The precision is also called the positive predicted value, and it is the ratio: TP / (TP + FP) where TP is the number of true positives, and FP is the number of false positives. The precision (intuitively) is the ability of the classifier of not labeling as positive a sample that is negative. The f1-score is also known as the balanced f-score or the f-measure. The f1-score can be interpreted as a weighted average of the precision and recall, where the f1-score best value is 1, and the worst is 0. The relative contributions of precision and recall to the f1-score are equal. The formula for the f1-score is shown in Eq. 2 :
f1-score =2 * (precision * recall) / (precision + recall). (2)
The f1-score in multi-class and multi-label cases is the average of the f1-score for each class, with weighting that depends on the average parameter. The support is the number of records used, i.e., the numbers of spectra for each class.
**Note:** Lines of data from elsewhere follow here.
def execFilterSet (ch : Nat) (s : State) : Res := done s (runIf cmdFilterSet ch s)

/-- EQ_RELOAD (R60, R63): BUSY while another reload runs (R421). -/
def cmdEqReload : IfCmd where
  opcode := 0x0905
  len := lenIs 1
  domains := fun _ => [18]
  check := fun s _ =>
    if waiting s .eqReload then some (0x8003, none)
    else if clientLedgerBusy s then some (0x8005, none)
    else none
  effect := fun _ _ s => (startEqRead (allPortsDown s), .pend .eqReload)

def execEqReload (ch : Nat) (s : State) : Res := done s (runIf cmdEqReload ch s)

/-- PORT_INFO (R435). -/
def cmdPortInfo : IfCmd where
  opcode := 0x0906
  len := lenIs 1
  domains := fun _ => [18]
  effect := fun _ _ s =>
    (s, .data ([word (b2n s.line.eqFromRom), s.line.carrierId]
      ++ (List.range 4).map fun k => word (leNat (nth s.line.eqEntries k []))))

def execPortInfo (ch : Nat) (s : State) : Res := done s (runIf cmdPortInfo ch s)

/-- LANE_LOOPBACK (R58). -/
def cmdLaneLoopback : IfCmd where
  opcode := 0x0907
  len := lenIs 2
  domains := fun ws => [14 + fld (arg ws 1) 1 0]
  range := fun _ ws => onlyBits (arg ws 1) 0xF && fld (arg ws 1) 3 2 ≤ 2
  effect := fun _ ws s =>
    let k := fld (arg ws 1) 1 0
    let m := fld (arg ws 1) 3 2
    let s1 := setLane k { lane s k with loop := m } s
    (if m = 0 then s1 else laneDown k s1, .done)

def execLaneLoopback (ch : Nat) (s : State) : Res := done s (runIf cmdLaneLoopback ch s)

/-- LANE_PRBS (R53, R54, R435). -/
def cmdLanePrbs : IfCmd where
  opcode := 0x0908
  len := lenIs 2
  domains := fun ws => [14 + fld (arg ws 1) 1 0]
  range := fun _ ws =>
    let w := arg ws 1
    onlyBits w 0xFFFFFFF3 && fld w 7 4 ≤ 8 && fld w 11 8 ≤ 8 && injectOk (fld w 15 14) (fld w 31 16)
  effect := fun _ ws s =>
    let w := arg ws 1
    let k := fld w 1 0
    let x := (lane s k).prbs.set (fld w 7 4) (fld w 11 8) (bit w 12) (bit w 13)
    let s1 := setPrbs (1 + k) { x with inject := fld w 15 14, injectArg := fld w 31 16 } s
    (if fld w 7 4 = 0 then s1 else laneDown k s1, .done)

def execLanePrbs (ch : Nat) (s : State) : Res := done s (runIf cmdLanePrbs ch s)

/-- LANE_PRBS_READ (R429, R435). -/
def cmdLanePrbsRead : IfCmd where
  opcode := 0x0909
  len := lenIs 2
  domains := fun ws => [14 + fld (arg ws 1) 1 0]
  range := fun _ ws => onlyBits (arg ws 1) 7
  effect := fun _ ws s =>
    let k := fld (arg ws 1) 1 0
    (if bit (arg ws 1) 2 then clearChecker (1 + k) s else s, .data (checkerWords (prbsOf s (1 + k)).checker))

def execLanePrbsRead (ch : Nat) (s : State) : Res := done s (runIf cmdLanePrbsRead ch s)

end Sys2Proof.Machine
end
The accuracy classification score in multi-label classification computes the accuracy subset: the set of labels predicted for a sample must exactly match the corresponding set of labels in y_true. The reported averages include the macro average (averaging the unweighted mean for each label) and the weighted average (averaging the support-weighted mean for each label).
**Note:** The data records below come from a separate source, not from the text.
def Entry.gs (e : Entry) : Nat := fld e.w 55 50

def Entry.circuit (e : Entry) : Bool := bit e.w 11

def Entry.proofing (e : Entry) : Bool := bit e.w 9

/-- The profile that an entry names, where the module holds it (R103, R113). -/
def Entry.profile (s : State) (e : Entry) : Option Profile := mfind s.pf.profiles (fld e.w 13 12)

/-- Span of a proofing burst with preamble P (R84). -/
def proofingSpan (p : Nat) : Nat := p + 256 + 5544 + 128

/-- The granted span of an entry (R84). -/
def Entry.span (s : State) (e : Entry) : Nat :=
  let p := match e.profile s with
    | some x => 256 * x.n
    | none => 0
  if e.disc then 11250 * e.length
  else if e.proofing then proofingSpan p
  else p + 256 + 2290 + 11250 * e.length + 128

/-- The proofing state uses an addressed grant (R102, R103). -/
def stateUses (s : State) (e : Entry) : Bool :=
  match s.pf.st with
  | .pf2 => e.disc && e.proofing
  | .pf3 | .pf4 => !e.disc && e.proofing && e.length == 0 && !e.circuit
  | .pf5 => !e.disc
  | _ => false

/-- The checks of one grant (R83, R103). -/
def entryOk (s : State) (e : Entry) : Bool :=
  stateUses s e && (e.profile s).isSome && (e.disc || !e.proofing || (e.length == 0 && !e.circuit))
    && e.length ≤ 1249 && e.start + e.span s ≤ frameSymbols

/-- The entries of a grant map that are addressed to the module, in order, and how many fail their CRC-8 (R82). -/
def addressedEntries (s : State) (c : CrustIn) : List Entry × Nat :=
  let n := be c 18 1
  let disc := be c 30 1
  let raw := (List.range (min n 128)).map fun i => (i, slice c (64 + 8 * i) 8)
  let good := raw.filter fun e => crc8 (e.2.take 7) == be e.2 7 1
  let es := good.map fun e => ({ index := e.1, w := word (beNat e.2), disc := e.1 == disc } : Entry)
  (es.filter fun e => e.disc || (!pfUnregistered s.pf.st && fld e.w 63 56 == s.pf.tid), raw.length - good.length)

/-- Grants in START order; one that comes within 2,048 symbols of the one kept before it is put aside (R83). -/
def spaced (s : State) : List Entry → Option Nat → List Entry → List Entry → List Entry × List Entry
  | [], _, kept, gone => (kept, gone)
  | e :: r, prev, kept, gone =>
    if (match prev with | some p => decide (e.start < p + 2048) | none => false) then spaced s r prev kept (gone ++ [e])
    else spaced s r (some (e.start + e.span s)) (kept ++ [e]) gone

/-- A grant that the module does not use: counted, and the block of its stream is errored (R83, R103, R150). -/
def refuseEntry (frame : Nat) (s : State) (e : Entry) : State :=
  let s1 := ev 0x030F s
  if e.disc then s1 else gsErrored frame e.gs s1

/-- The delay d in use (R106). -/
def delayInUse (s : State) : Nat :=
  match s.pf.st with
  | .pf4 | .pf5 | .pf6 => s.pf.eqd
  | _ => s.pf.preEqd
Other parameters for the model evaluations were obtained using areas under the receiver operator curve (ROC) plots. This was generated using the ML method selected to evaluate the “sensor” performance. The ROC plots allow inspection of the fundamental trade-off in the models between TP and FP. This provides much more information than a straightforward accuracy calculation. When comparing two models, the ROC plots clearly show that a curve that is entirely over another represents a model with better results regardless of the threshold used. The area under a ROC plot is equal to the probability that a randomly selected positive case will receive a higher score than a randomly chosen negative case. In other words, it is the probability of sensing the HE.